:: Task details ::
Keep every line in which "rdData" occurs and drop the rest of the data.

(Input material)

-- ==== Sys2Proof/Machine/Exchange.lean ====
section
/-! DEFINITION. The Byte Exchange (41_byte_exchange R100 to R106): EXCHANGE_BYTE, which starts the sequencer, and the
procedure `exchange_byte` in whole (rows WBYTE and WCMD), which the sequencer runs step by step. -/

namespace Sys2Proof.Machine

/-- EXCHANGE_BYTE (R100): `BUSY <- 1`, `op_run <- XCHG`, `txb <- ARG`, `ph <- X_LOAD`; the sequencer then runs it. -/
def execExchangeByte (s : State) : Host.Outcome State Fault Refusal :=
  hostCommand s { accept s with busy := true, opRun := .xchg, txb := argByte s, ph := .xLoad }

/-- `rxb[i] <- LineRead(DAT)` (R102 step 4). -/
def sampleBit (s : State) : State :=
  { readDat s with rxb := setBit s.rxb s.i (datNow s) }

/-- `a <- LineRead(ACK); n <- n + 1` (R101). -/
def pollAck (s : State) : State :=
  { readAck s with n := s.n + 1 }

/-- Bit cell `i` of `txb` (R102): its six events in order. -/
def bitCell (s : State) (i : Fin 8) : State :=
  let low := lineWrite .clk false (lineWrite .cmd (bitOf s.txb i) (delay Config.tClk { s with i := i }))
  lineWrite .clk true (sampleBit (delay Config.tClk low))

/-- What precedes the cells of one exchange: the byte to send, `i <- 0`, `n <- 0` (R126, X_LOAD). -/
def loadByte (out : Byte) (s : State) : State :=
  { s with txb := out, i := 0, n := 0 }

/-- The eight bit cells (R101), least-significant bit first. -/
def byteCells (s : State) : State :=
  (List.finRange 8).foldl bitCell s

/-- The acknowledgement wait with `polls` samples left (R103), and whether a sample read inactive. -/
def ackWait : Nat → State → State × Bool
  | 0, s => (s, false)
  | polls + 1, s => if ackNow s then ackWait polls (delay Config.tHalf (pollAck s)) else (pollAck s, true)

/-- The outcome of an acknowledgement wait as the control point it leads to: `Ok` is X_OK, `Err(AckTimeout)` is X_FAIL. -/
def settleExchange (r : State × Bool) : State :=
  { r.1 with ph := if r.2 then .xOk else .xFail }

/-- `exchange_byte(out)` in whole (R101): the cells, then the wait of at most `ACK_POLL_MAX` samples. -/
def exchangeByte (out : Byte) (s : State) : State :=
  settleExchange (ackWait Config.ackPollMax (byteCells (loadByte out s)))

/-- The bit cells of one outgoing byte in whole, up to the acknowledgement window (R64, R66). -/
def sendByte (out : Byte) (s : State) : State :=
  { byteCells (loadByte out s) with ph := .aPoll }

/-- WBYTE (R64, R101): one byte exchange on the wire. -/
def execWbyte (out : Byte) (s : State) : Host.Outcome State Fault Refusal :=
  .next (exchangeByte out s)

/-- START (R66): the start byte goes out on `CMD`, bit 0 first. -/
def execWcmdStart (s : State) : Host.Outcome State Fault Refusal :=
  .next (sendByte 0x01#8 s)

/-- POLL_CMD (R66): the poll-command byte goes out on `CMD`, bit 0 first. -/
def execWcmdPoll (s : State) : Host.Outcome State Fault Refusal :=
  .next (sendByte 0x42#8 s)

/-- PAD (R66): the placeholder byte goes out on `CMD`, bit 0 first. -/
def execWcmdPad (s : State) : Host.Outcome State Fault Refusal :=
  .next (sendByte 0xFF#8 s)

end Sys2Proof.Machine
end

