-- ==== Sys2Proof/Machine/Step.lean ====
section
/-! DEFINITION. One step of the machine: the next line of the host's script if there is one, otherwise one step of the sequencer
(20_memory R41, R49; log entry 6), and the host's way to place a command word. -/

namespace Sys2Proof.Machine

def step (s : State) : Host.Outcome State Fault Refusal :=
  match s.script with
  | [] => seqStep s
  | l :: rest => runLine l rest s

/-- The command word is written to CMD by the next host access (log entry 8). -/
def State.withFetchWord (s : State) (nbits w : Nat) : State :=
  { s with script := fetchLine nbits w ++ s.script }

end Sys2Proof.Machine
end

(End Input material)
(Input material)

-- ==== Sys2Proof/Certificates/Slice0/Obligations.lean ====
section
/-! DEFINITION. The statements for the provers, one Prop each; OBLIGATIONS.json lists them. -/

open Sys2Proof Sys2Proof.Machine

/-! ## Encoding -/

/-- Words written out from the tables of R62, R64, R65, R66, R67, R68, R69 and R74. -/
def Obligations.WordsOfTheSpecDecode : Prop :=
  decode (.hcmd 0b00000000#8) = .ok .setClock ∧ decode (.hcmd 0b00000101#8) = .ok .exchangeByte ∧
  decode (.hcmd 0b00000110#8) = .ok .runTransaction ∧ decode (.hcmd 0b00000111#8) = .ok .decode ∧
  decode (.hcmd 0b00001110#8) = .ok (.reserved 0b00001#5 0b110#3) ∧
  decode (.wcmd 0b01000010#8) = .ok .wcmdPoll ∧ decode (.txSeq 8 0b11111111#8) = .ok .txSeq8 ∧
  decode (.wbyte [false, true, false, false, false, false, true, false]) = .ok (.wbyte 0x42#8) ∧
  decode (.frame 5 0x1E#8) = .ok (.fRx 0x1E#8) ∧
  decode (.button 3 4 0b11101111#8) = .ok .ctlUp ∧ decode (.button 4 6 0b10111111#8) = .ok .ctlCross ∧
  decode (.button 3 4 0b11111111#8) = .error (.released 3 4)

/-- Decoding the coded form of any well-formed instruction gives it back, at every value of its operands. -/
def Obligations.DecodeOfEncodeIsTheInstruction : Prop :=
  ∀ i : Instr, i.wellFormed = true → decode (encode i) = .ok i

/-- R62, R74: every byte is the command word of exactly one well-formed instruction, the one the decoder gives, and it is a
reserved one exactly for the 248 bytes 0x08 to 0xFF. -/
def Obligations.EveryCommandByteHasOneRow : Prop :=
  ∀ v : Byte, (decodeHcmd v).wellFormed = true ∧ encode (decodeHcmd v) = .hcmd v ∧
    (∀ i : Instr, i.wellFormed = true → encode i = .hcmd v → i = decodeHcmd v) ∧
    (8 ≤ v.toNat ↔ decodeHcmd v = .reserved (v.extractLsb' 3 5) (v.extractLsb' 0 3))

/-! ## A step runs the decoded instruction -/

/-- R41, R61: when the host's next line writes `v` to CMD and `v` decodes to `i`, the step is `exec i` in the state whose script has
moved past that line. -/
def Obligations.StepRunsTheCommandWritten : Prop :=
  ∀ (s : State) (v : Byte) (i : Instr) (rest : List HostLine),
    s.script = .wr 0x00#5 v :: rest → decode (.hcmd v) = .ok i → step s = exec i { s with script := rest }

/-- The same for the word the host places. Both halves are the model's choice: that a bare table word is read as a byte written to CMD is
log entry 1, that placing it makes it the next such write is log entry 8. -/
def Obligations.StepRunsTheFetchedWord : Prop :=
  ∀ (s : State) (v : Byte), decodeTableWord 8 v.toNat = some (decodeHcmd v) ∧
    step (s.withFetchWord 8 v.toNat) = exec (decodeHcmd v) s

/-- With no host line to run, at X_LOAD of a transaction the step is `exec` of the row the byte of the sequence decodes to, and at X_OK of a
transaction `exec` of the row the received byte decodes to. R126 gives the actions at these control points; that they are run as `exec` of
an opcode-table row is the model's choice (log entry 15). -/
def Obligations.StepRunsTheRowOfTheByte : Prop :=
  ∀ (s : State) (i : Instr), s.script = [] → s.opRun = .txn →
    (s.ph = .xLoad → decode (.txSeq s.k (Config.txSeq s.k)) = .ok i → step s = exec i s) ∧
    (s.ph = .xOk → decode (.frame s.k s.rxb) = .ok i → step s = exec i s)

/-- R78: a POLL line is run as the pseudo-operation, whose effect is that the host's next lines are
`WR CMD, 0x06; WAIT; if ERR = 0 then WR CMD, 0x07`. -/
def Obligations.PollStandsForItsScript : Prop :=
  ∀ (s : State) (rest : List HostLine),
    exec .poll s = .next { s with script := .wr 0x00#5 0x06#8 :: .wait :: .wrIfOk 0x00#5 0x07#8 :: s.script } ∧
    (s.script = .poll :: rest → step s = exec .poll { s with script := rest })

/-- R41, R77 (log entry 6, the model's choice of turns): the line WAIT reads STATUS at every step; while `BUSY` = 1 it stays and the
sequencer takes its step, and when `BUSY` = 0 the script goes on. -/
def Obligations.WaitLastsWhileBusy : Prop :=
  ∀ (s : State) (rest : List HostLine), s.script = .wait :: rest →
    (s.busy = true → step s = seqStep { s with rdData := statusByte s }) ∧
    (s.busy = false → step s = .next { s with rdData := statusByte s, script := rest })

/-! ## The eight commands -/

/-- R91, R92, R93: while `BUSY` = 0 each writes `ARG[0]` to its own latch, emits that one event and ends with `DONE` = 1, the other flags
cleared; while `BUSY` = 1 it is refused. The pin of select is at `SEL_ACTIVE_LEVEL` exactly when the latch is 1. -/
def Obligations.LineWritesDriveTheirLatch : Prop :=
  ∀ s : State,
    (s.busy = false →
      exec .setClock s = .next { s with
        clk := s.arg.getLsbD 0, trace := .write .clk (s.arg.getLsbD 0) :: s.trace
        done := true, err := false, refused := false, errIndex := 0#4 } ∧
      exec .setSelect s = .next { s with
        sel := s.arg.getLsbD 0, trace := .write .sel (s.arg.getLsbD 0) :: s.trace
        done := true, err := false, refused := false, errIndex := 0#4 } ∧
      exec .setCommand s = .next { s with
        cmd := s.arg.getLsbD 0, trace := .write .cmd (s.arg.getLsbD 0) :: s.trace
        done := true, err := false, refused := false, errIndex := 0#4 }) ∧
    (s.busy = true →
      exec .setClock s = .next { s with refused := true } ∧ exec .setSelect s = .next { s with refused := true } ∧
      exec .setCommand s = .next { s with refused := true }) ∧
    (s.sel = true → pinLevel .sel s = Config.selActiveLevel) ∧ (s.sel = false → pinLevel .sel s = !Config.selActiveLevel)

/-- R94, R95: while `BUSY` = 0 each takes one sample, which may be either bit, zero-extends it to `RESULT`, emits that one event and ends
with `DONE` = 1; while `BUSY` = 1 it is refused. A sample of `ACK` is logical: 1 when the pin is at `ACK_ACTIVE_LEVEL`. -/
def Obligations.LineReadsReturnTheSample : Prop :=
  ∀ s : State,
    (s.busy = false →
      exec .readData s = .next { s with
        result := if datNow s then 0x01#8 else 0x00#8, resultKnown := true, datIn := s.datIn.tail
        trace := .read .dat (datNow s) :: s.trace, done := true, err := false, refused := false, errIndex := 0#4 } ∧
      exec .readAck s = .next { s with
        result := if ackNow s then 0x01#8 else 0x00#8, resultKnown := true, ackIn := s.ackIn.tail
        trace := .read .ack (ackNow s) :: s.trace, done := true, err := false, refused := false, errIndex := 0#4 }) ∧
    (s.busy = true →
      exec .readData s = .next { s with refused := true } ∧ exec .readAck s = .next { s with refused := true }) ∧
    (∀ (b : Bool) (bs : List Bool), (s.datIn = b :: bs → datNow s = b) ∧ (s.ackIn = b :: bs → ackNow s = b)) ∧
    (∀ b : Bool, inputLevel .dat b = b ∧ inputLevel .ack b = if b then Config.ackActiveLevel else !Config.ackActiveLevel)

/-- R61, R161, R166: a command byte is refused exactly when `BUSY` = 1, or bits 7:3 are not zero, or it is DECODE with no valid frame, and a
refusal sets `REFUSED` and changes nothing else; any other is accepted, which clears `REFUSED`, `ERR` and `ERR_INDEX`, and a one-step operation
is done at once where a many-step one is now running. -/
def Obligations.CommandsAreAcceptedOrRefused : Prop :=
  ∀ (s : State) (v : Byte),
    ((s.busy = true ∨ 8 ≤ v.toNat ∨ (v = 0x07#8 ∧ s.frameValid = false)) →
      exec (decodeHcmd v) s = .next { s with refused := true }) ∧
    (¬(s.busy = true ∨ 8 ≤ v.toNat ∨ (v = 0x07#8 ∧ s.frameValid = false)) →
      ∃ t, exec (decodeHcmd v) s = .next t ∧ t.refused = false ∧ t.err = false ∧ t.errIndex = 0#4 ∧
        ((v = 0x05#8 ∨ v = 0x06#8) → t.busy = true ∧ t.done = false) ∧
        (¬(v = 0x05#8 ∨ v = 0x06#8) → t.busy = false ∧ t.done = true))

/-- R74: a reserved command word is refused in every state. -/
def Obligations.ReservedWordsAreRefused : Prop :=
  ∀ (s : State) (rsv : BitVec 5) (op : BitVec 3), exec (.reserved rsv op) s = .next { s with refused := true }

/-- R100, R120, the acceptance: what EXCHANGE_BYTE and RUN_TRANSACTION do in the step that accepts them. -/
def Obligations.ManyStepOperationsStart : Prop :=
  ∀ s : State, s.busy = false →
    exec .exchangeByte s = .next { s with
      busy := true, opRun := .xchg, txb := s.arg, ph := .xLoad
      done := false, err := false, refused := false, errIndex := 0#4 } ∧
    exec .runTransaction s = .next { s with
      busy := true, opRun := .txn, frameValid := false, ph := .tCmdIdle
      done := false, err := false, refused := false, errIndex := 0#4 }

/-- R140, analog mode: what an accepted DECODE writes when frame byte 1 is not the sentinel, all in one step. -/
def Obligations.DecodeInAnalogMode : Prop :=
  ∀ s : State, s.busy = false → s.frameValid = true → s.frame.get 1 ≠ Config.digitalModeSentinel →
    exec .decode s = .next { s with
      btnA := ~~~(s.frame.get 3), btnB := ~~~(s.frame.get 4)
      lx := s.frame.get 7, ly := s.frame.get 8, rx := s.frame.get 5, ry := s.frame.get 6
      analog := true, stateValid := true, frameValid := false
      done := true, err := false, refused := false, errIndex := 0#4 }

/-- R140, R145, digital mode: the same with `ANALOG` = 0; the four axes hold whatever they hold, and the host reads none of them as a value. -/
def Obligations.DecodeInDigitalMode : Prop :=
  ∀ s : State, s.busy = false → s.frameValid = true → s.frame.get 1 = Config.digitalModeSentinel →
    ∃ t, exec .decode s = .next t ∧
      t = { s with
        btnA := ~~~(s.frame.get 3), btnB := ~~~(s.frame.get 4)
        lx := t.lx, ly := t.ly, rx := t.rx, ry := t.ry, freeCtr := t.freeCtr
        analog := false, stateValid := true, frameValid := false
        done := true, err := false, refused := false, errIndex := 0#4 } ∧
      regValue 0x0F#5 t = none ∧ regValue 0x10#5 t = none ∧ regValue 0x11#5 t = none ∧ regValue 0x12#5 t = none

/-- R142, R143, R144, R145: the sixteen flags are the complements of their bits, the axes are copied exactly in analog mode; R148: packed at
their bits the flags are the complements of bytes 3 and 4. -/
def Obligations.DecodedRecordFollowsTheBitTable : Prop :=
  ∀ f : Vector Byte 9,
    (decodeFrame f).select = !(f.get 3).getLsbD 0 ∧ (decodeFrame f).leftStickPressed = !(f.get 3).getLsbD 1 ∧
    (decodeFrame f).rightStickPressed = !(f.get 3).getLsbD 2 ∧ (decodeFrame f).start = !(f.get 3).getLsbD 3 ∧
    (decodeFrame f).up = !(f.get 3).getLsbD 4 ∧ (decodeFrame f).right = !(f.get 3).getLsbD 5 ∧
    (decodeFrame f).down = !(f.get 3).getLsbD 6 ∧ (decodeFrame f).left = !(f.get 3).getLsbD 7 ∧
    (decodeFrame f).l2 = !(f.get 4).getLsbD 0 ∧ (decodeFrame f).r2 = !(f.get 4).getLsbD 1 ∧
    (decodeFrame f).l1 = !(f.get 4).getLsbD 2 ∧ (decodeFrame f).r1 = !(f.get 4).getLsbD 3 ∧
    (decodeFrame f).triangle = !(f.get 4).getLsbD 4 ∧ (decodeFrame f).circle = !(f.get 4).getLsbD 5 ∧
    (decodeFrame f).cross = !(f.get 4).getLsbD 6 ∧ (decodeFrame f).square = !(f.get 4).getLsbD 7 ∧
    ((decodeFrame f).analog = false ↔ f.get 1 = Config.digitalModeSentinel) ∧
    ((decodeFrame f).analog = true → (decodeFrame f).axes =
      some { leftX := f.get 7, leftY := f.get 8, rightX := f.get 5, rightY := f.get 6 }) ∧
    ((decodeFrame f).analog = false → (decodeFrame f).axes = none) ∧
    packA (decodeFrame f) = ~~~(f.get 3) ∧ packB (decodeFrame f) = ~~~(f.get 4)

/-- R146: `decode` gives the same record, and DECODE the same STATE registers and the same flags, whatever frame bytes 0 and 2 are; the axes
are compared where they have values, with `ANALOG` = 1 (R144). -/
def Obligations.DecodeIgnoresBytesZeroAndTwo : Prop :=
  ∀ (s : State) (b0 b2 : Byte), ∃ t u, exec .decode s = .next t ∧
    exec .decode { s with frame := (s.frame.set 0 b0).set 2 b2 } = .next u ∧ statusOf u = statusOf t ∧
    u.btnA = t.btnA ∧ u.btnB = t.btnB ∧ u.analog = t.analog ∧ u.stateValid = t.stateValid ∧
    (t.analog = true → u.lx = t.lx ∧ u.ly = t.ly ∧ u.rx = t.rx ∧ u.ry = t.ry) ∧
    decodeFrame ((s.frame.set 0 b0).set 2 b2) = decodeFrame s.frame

(End Input material)

:: Exercise response ::
    (s.busy = true → step s = seqStep { s with rdData := statusByte s }) ∧
    (s.busy = false → step s = .next { s with rdData := statusByte s, script := rest })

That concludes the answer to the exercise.